*** Opening Entries provided ***

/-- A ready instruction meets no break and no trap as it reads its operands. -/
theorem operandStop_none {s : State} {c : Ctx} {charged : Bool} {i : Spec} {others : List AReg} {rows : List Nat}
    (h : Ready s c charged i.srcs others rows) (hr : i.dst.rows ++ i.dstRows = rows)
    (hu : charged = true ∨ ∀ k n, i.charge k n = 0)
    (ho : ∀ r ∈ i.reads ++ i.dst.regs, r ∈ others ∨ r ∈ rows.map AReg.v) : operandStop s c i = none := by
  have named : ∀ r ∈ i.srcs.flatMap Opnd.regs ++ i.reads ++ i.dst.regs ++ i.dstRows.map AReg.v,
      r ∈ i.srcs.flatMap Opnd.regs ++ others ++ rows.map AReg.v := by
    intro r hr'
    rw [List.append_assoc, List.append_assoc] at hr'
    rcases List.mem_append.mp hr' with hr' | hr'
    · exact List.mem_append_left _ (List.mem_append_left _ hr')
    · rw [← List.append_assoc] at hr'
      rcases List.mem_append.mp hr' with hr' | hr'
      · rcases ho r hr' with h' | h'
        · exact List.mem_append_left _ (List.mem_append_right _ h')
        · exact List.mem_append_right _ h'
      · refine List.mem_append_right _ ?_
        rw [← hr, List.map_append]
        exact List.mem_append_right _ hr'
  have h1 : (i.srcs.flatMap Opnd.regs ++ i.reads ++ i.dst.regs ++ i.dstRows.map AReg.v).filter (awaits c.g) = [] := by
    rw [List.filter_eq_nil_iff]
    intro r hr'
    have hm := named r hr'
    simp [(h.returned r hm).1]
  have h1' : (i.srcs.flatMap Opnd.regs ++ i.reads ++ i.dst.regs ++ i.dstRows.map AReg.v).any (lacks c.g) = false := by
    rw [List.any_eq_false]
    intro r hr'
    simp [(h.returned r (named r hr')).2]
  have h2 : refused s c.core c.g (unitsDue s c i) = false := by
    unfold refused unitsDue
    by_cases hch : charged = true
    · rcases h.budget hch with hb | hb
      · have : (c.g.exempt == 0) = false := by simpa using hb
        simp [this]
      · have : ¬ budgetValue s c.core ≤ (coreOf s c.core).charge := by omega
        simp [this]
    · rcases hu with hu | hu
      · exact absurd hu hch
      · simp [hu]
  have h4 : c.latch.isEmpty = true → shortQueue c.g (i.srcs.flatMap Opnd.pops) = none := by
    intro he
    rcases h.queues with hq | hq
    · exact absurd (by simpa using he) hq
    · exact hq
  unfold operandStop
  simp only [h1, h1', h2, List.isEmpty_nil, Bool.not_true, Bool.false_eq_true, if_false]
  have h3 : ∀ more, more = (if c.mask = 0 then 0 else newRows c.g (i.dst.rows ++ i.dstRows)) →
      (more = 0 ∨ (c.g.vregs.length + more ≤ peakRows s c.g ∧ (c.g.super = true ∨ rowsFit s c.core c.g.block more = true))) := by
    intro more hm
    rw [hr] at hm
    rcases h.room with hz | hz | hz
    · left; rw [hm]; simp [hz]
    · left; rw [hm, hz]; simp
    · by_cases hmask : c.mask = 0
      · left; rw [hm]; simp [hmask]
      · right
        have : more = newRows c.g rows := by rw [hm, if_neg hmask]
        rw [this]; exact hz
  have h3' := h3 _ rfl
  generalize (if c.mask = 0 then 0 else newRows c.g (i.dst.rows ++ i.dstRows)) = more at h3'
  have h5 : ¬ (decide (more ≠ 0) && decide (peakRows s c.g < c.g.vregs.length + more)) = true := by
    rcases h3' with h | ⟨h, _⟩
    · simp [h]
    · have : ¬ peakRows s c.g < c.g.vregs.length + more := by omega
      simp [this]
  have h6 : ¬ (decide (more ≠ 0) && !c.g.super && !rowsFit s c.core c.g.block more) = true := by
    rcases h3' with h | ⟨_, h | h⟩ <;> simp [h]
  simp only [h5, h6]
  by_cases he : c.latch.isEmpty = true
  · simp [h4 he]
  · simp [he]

*** Closing Entries provided ***

**Problem details**
Only the lines from the opening of the material through the line with "simp [(h.returned r (named r hr')).2]" should be echoed, exactly as written.

**Solution to this task**
/-- A ready instruction meets no break and no trap as it reads its operands. -/
theorem operandStop_none {s : State} {c : Ctx} {charged : Bool} {i : Spec} {others : List AReg} {rows : List Nat}
    (h : Ready s c charged i.srcs others rows) (hr : i.dst.rows ++ i.dstRows = rows)
    (hu : charged = true ∨ ∀ k n, i.charge k n = 0)
    (ho : ∀ r ∈ i.reads ++ i.dst.regs, r ∈ others ∨ r ∈ rows.map AReg.v) : operandStop s c i = none := by
  have named : ∀ r ∈ i.srcs.flatMap Opnd.regs ++ i.reads ++ i.dst.regs ++ i.dstRows.map AReg.v,
      r ∈ i.srcs.flatMap Opnd.regs ++ others ++ rows.map AReg.v := by
    intro r hr'
    rw [List.append_assoc, List.append_assoc] at hr'
    rcases List.mem_append.mp hr' with hr' | hr'
    · exact List.mem_append_left _ (List.mem_append_left _ hr')
    · rw [← List.append_assoc] at hr'
      rcases List.mem_append.mp hr' with hr' | hr'
      · rcases ho r hr' with h' | h'
        · exact List.mem_append_left _ (List.mem_append_right _ h')
        · exact List.mem_append_right _ h'
      · refine List.mem_append_right _ ?_
        rw [← hr, List.map_append]
        exact List.mem_append_right _ hr'
  have h1 : (i.srcs.flatMap Opnd.regs ++ i.reads ++ i.dst.regs ++ i.dstRows.map AReg.v).filter (awaits c.g) = [] := by
    rw [List.filter_eq_nil_iff]
    intro r hr'
    have hm := named r hr'
    simp [(h.returned r hm).1]
  have h1' : (i.srcs.flatMap Opnd.regs ++ i.reads ++ i.dst.regs ++ i.dstRows.map AReg.v).any (lacks c.g) = false := by
    rw [List.any_eq_false]
    intro r hr'
    simp [(h.returned r (named r hr')).2]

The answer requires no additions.